Joey Schusler

Personal information
- Full name: Joseph Schusler
- Nickname: Joey
- Born: March 26, 1990 (age 34) USA
- Height: 5 ft 10 in (1.78 m)
- Weight: 160 lb (73 kg)

Team information
- Current team: Yeti/Fox Racing Shox World Cup
- Discipline: MTB
- Role: Rider, Racer
- Rider type: DH, 4X, DS, DJ, XC, Enduro

Major wins
- Colorado State Champion (2 Wins); USA Collegiate National Champion (3 Wins); Professional Podiums (22 Podiums); USA National Team Member (3 times);

= Joey Schusler =

American mountain bike racer (born 1990)

Joey Schusler (born March 26, 1990) is an American professional downhill mountain bike racer residing in Boulder, Colorado.

==Competitive history==
Schusler started racing the Mountain States Cup in Colorado at the age of 13. By 14 he had risen to be one of the top ranked riders in Colorado. In 2005 he began racing in the USA National Series where he over the next two years he would rise to become one of the top 3 USA juniors. In 2007 he competed in his first UCI World Championships in Ft. William, Scotland. In 2008 he competed in his second UCI World Championships race in Val di Sole, Italy.

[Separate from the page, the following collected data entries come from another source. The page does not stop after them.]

/-- A form of width 2 that fits, a form of width 1 that fits, and each cut short by one byte. -/
theorem witness_Family01Decodes :
    ((decoder [0x6D, 0x0F, 0xF0]).pc + 3 ≤ (decoder [0x6D, 0x0F, 0xF0]).rangeEnd ∧
      (decoder [0x6D, 0x0F, 0xF0]).readByte 1 = .ok 0x0F ∧ (decoder [0x6D, 0x0F, 0xF0]).readByte 2 = .ok 0xF0) ∧
    ((decoder [0x61, 0x00]).pc + 2 ≤ (decoder [0x61, 0x00]).rangeEnd ∧ (decoder [0x61, 0x00]).readByte 1 = .ok 0x00) ∧
    ((decoder [0x6D, 0x0F]).pc < (decoder [0x6D, 0x0F]).rangeEnd ∧
      (decoder [0x6D, 0x0F]).rangeEnd < (decoder [0x6D, 0x0F]).pc + (1 + formAbs.width)) ∧
    ((decoder [0x61]).pc < (decoder [0x61]).rangeEnd ∧ (decoder [0x61]).rangeEnd < (decoder [0x61]).pc + (1 + formIzx.width)) := by
  repeat' apply And.intro
  all_goals first | rfl | decide

theorem witness_Family00Decodes :
    ((decoder [0x4C, 0xFF, 0xFF]).pc + 3 ≤ (decoder [0x4C, 0xFF, 0xFF]).rangeEnd ∧
      (decoder [0x4C, 0xFF, 0xFF]).readByte 1 = .ok 0xFF ∧ (decoder [0x4C, 0xFF, 0xFF]).readByte 2 = .ok 0xFF) ∧
    ((decoder [0xA0, 0x07]).pc + 2 ≤ (decoder [0xA0, 0x07]).rangeEnd ∧ (decoder [0xA0, 0x07]).readByte 1 = .ok 0x07) ∧
    ((decoder [0x4C, 0xFF]).pc < (decoder [0x4C, 0xFF]).rangeEnd ∧
      (decoder [0x4C, 0xFF]).rangeEnd < (decoder [0x4C, 0xFF]).pc + (1 + formAbs.width)) ∧
    ((decoder [0xA0]).pc < (decoder [0xA0]).rangeEnd ∧ (decoder [0xA0]).rangeEnd < (decoder [0xA0]).pc + (1 + formImm.width)) := by
  repeat' apply And.intro
  all_goals first | rfl | decide

/-- The accumulator form (width 0), widths 1 and 2, an ILL row, and a form cut short. -/
theorem witness_ShiftOpcodesDecode :
    (decoder [0x0A]).pc + 1 ≤ (decoder [0x0A]).rangeEnd ∧
    ((decoder [0x16, 0x10]).pc + 2 ≤ (decoder [0x16, 0x10]).rangeEnd ∧ (decoder [0x16, 0x10]).readByte 1 = .ok 0x10) ∧
    ((decoder [0x1E, 0x00, 0x20]).pc + 3 ≤ (decoder [0x1E, 0x00, 0x20]).rangeEnd ∧
      (decoder [0x1E, 0x00, 0x20]).readByte 1 = .ok 0x00 ∧ (decoder [0x1E, 0x00, 0x20]).readByte 2 = .ok 0x20) ∧
    (decoder [0x12]).pc < (decoder [0x12]).rangeEnd ∧
    ((decoder [0x16]).pc < (decoder [0x16]).rangeEnd ∧ (decoder [0x16]).rangeEnd < (decoder [0x16]).pc + (1 + formZpx.width)) := by
  repeat' apply And.intro
  all_goals first | rfl | decide

/-- Both values of `ZPY_SUBST`, in column 5 and in column 7. -/
theorem witness_StxLdxFollowZpySubst :
    ((decoder [0x96, 0x10]).params.zpySubst = false ∧ (decoder [0x96, 0x10]).pc + 2 ≤ (decoder [0x96, 0x10]).rangeEnd ∧
      (decoder [0x96, 0x10]).readByte 1 = .ok 0x10) ∧
    ((decoderZpy [0x96, 0x10]).params.zpySubst = true ∧ (decoderZpy [0x96, 0x10]).pc + 2 ≤ (decoderZpy [0x96, 0x10]).rangeEnd ∧
      (decoderZpy [0x96, 0x10]).readByte 1 = .ok 0x10) ∧
    ((decoderZpy [0xBE, 0x00, 0x20]).params.zpySubst = true ∧
      (decoderZpy [0xBE, 0x00, 0x20]).pc + 3 ≤ (decoderZpy [0xBE, 0x00, 0x20]).rangeEnd ∧
      (decoderZpy [0xBE, 0x00, 0x20]).readByte 1 = .ok 0x00 ∧ (decoderZpy [0xBE, 0x00, 0x20]).readByte 2 = .ok 0x20) ∧
    ((decoderZpy [0xBE]).pc < (decoderZpy [0xBE]).rangeEnd ∧
      (decoderZpy [0xBE]).rangeEnd < (decoderZpy [0xBE]).pc + (1 + (absIndexedLdx true).width)) ∧
    (decoder [0x92]).pc < (decoder [0x92]).rangeEnd := by
  repeat' apply And.intro
  all_goals first | rfl | decide

theorem witness_DecIncDecode :
    ((decoder [0xC6, 0x12]).pc + 2 ≤ (decoder [0xC6, 0x12]).rangeEnd ∧ (decoder [0xC6, 0x12]).readByte 1 = .ok 0x12) ∧
    ((decoder [0xFE, 0x00, 0x20]).pc + 3 ≤ (decoder [0xFE, 0x00, 0x20]).rangeEnd ∧
      (decoder [0xFE, 0x00, 0x20]).readByte 1 = .ok 0x00 ∧ (decoder [0xFE, 0x00, 0x20]).readByte 2 = .ok 0x20) ∧
    (decoder [0xFA]).pc < (decoder [0xFA]).rangeEnd ∧
    ((decoder [0xC6]).pc < (decoder [0xC6]).rangeEnd ∧ (decoder [0xC6]).rangeEnd < (decoder [0xC6]).pc + (1 + formZp.width)) := by
  repeat' apply And.intro
  all_goals first | rfl | decide

theorem witness_IllegalModeBytes : (decoder [0xDA]).pc < (decoder [0xDA]).rangeEnd := by decide

/-- The first and the last byte of family 11, and a Ready state. -/
theorem witness_Family11BytesAreUnknown :
    packOpcode 0 0 3 = 0x03 ∧ packOpcode 7 7 3 = 0xFF ∧ (decoder [0xFF]).pc < (decoder [0xFF]).rangeEnd := by
  decide

theorem witness_Index0BytesAreUnknown :
    (decoder [0x1C]).pc < (decoder [0x1C]).rangeEnd ∧ (0x1C : Byte) ∈ ([0x04, 0x0C, 0x14, 0x1C] : List Byte) := by
  decide

end Sys2Proof.Tests
end

section
/-!
PROOFS of the statements on the scope and the parameters (spec 00_scope.md): reset as CONSTRUCT of the empty buffer (R31, R210),
where a read is defined (R11, R42), and what the sentinel texts reach (92 D2).
-/

namespace Sys2Proof.Machine

open Sys2Proof.Claims

/-! ### CONSTRUCT of the empty buffer -/

/-- R90's corner case `N = 0`: whatever range the caller asks for, it is empty and stands at 0. -/
theorem constructDecoder_nil (start stop : Option Nat) (s : State) :
    constructDecoder [] start stop s =
      { s with mem := [], rangeStart := 0, rangeEnd := 0, pc := 0, tDone := false, reply := .nothing } := by
  simp [constructDecoder, Memory.ofBytes, Memory.ofBytesFrom]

By 2009 Schusler started out his first season as a full-time professional and UCI Elite rider. Competing as a pro in the USA National Series, Schusler finished in second place in the overall championship. Schusler was also selected to be on the USA World Championship team in Australia in 2009 where he finished 32nd in the world.

==Personal life==
Schusler studied Technology, Arts, and Digital Media, as well as Creative Advertising in the School of Journalism at the University of Colorado at Boulder .

Yeti Cycles has signed Schusler on board to be a development rider racing the entire UCI World Cup Series in 2010 and 2011.